In the next cell, we define a new function that gets the pitch of an audio signal.
In [9]:
def getPitch(x,fs,winLen=0.02):
#winLen = 0.02
p = winLen*fs
frame_length = int(2**int(p-1).bit_length())
hop_length = frame_length//2
f0, voiced_flag, voiced_probs = librosa.pyin(y=x, fmin=80, fmax=450, sr=fs,
frame_length=frame_length,hop_length=hop_length)
return f0,voiced_flag
Let’s now consider the problem of identifying a numeral between 0 and 9. Then next cell defines a function that takes a number of files and creates a NumPy array containing the 4 audio features used as predictors (X) and their labels (y).
In [10]:
def getXy(files,labels_file,scale_audio=False, onlySingleDigit=False):
X,y =[],[]
for file in tqdm(files):
fileID = file.split(‘/’)[-1]
yi = list(labels_file[labels_file[‘File ID’]==fileID][‘digit_label’])[0]
if onlySingleDigit and yi>9:
continue
else:
fs = None # if None, fs would be 22050
x, fs = librosa.load(file,sr=fs)
if scale_audio: x = x/np.max(np.abs(x))
f0, voiced_flag = getPitch(x,fs,winLen=0.02)
power = np.sum(x**2)/len(x)
pitch_mean = np.nanmean(f0) if np.mean(np.isnan(f0))<1 else 0
pitch_std = np.nanstd(f0) if np.mean(np.isnan(f0))<1 else 0
voiced_fr = np.mean(voiced_flag)
xi = [power,pitch_mean,pitch_std,voiced_fr]
X.append(xi)
y.append(yi)
return np.array(X),np.array(y)
Let's apply getXy to the first 500 files.
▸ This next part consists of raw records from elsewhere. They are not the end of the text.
-- ==== Sys2Proof/Machine/PairRows.lean ====
section
/-! DEFINITION. The rows of a device pair. -/

namespace Sys2Proof.Machine

/-- TAKEOVER (R64): the shadow's takeover timer expires and it takes the active role. -/
def execTakeover (dt : Nat) (s : State) : Host.Outcome State Fault Refusal :=
  event dt takeover s

/-- PAIR_LISTEN_END (R66): a 200 ms listening window ends; the device enters SHADOW or takes the active role. -/
def execPairListenEnd (dt : Nat) (s : State) : Host.Outcome State Fault Refusal :=
  event dt pairListenEnd s

/-- HEARTBEAT (R64): a received HEARTBEAT restarts the takeover timer or resolves a dual-active condition. -/
def execHeartbeat (dt : Nat) (tag : Bytes) (mode : Fin 12) (x : HeartbeatRest) (s : State) : Host.Outcome State Fault Refusal :=
  event dt (pairTaken 1 (heartbeatContent x.seq (modeAt mode) (x.back.map modeAt) x.round ⟨x.sec, x.ns⟩) tag
    (heartbeatRx (modeAt mode) (x.back.map modeAt))) s

/-- CUT_SEGMENT (R62): the shadow receives part of a cut vector and starts the round when it is complete. -/
def execCutSegment (dt : Nat) (tag : Bytes) (round : Nat) (index : Nat) (part : Bytes)
    (s : State) : Host.Outcome State Fault Refusal :=
  event dt (pairTaken 2 (cutContent round index part) tag (cutSegment round index part)) s

/-- IMAGE_SEGMENT (R255): the shadow receives an input image and runs the task on it. -/
def execImageSegment (dt : Nat) (tag : Bytes) (e : Fin 2) (t : Fin 16) (x : TimedImage) (s : State) : Host.Outcome State Fault Refusal :=
  event dt (pairTaken 3 (imageContent e.val t.val ⟨x.sec, x.ns⟩ x.image) tag (imageSegment e.val t.val x.image)) s

/-- COMMAND_LOG (R61): the shadow receives a logged command, or a late log entry clears its qualification. -/
def execCommandLog (dt : Nat) (tag : Bytes) (sec : Nat) (ns : Nat) (packet : Bytes)
    (s : State) : Host.Outcome State Fault Refusal :=
  event dt (pairTaken 4 (logContent sec ns packet) tag (commandLog sec ns packet)) s

/-- DIGEST (R63): a peer digest is compared with the own digest, and a mismatch clears qualification. -/
def execDigest (dt : Nat) (tag : Bytes) (kind : Nat) (round : Nat) (dig : Bytes)
    (s : State) : Host.Outcome State Fault Refusal :=
  event dt (pairTaken 5 (digestContent kind round dig) tag (digestRx kind round dig)) s

/-- RESYNC_REQUEST (R60): the active device receives a resync request and sends STATE_SEGMENT with the next cut. -/
def execResyncRequest (dt : Nat) (x : ResyncMsg) (s : State) : Host.Outcome State Fault Refusal :=
  event dt (pairTaken 6 (le 8 x.round) x.tag resyncRequest) s

/-- STATE_SEGMENT (R63): the shadow applies warm-start vectors, the trajectory and task instance data. -/
def execStateSegment (dt : Nat) (tag : Bytes) (seg : Bytes) (s : State) : Host.Outcome State Fault Refusal :=
  event dt (pairTaken 7 seg tag (stateSegment seg)) s

/-- SHADOW_STATUS (R60): the active device receives the shadow's qualification status. -/
def execShadowStatus (dt : Nat) (tag : Bytes) (x : ShadowReport) (s : State) : Host.Outcome State Fault Refusal :=
  event dt (pairTaken 8 (statusContent x.qualified x.last) tag (shadowStatus x.qualified)) s

/-- SHADOW_STATUS_SEND (R60): the shadow sends SHADOW_STATUS once per second. -/
def execShadowStatusSend (dt : Nat) (s : State) : Host.Outcome State Fault Refusal :=
  event dt shadowStatusSend s

end Sys2Proof.Machine
end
Note that the first 500 files contains numerals outside the [0, 9] range, which we wil be discaarding.
In [ ]:
X,y = getXy(files[:500],labels_file=labels,scale_audio=True, onlySingleDigit=True)
# If you want to use all 20000 files, run next line instead
#X,y = getXy(files,labels_file=labels,scale_audio=True, onlySingleDigit=True)
The next cell shows the shape of X and y and prints the labels vector y:
In [ ]:
print('The shape of X is', X.shape)
print('The shape of y is', y.shape)
print('The labels vector is', y)
Finally, to be on the cautious side, let's eliminate any potential item with a NaN (not a number).
In [ ]:
# If nan sample, remove them
if np.sum(np.isnan(X)):
idx = np.isnan(X).sum(1)>0
X = X[~idx]
y = y[~idx]
print(np.sum(np.isnan(X)))
Modeling: Support Vector Machines¶
Let’s build a support vector machine (SVM) model for the predictive task of identifying digits in an audio signal, using the dataset that we have just created.
We will use the SVM method provided by scikit-learn and will split the dataset defined by X and y into a training set and a validation set.
In [ ]:
from sklearn import svm
from sklearn.model_selection import train_test_split
X_train, X_val, y_train, y_val = train_test_split(X,y,test_size=0.3)
X_train.shape, X_val.shape, y_train.shape, y_val.shape
Can you identify the number of items in the training and validation sets?
Let’s now fit an SVM model and print both the training accuracty and validation accuracy.
In [ ]:
model = svm.SVC(C=1)
model.fit(X_train,y_train)
yt_p = model.predict(X_train)
yv_p = model.predict(X_val)
print(‘Training Accuracy’, np.mean(yt_p==y_train))
print(‘Validation Accuracy’, np.mean(yv_p==y_val))
Compare the training and validation accuracies. What do you observe? What do you think the accuracy of a random classifier would be?
Let’s normalise the predictors, to see if the performance improves.
In [ ]:
mean = X_train.mean(0)
sd = X_train.std(0)
X_train = (X_train-mean)/sd
X_val = (X_val-mean)/sd
model = svm.SVC(C=1,gamma=2)
model.fit(X_train,y_train)
yt_p = model.predict(X_train)
yv_p = model.predict(X_val)
print(‘Training Accuracy’, np.mean(yt_p==y_train))
print(‘Validation Accuracy’, np.mean(yv_p==y_val))
Once again, compare the training and validation accuracies. Do you think this classifier is better than the previous one? What could you do to build a better classifier?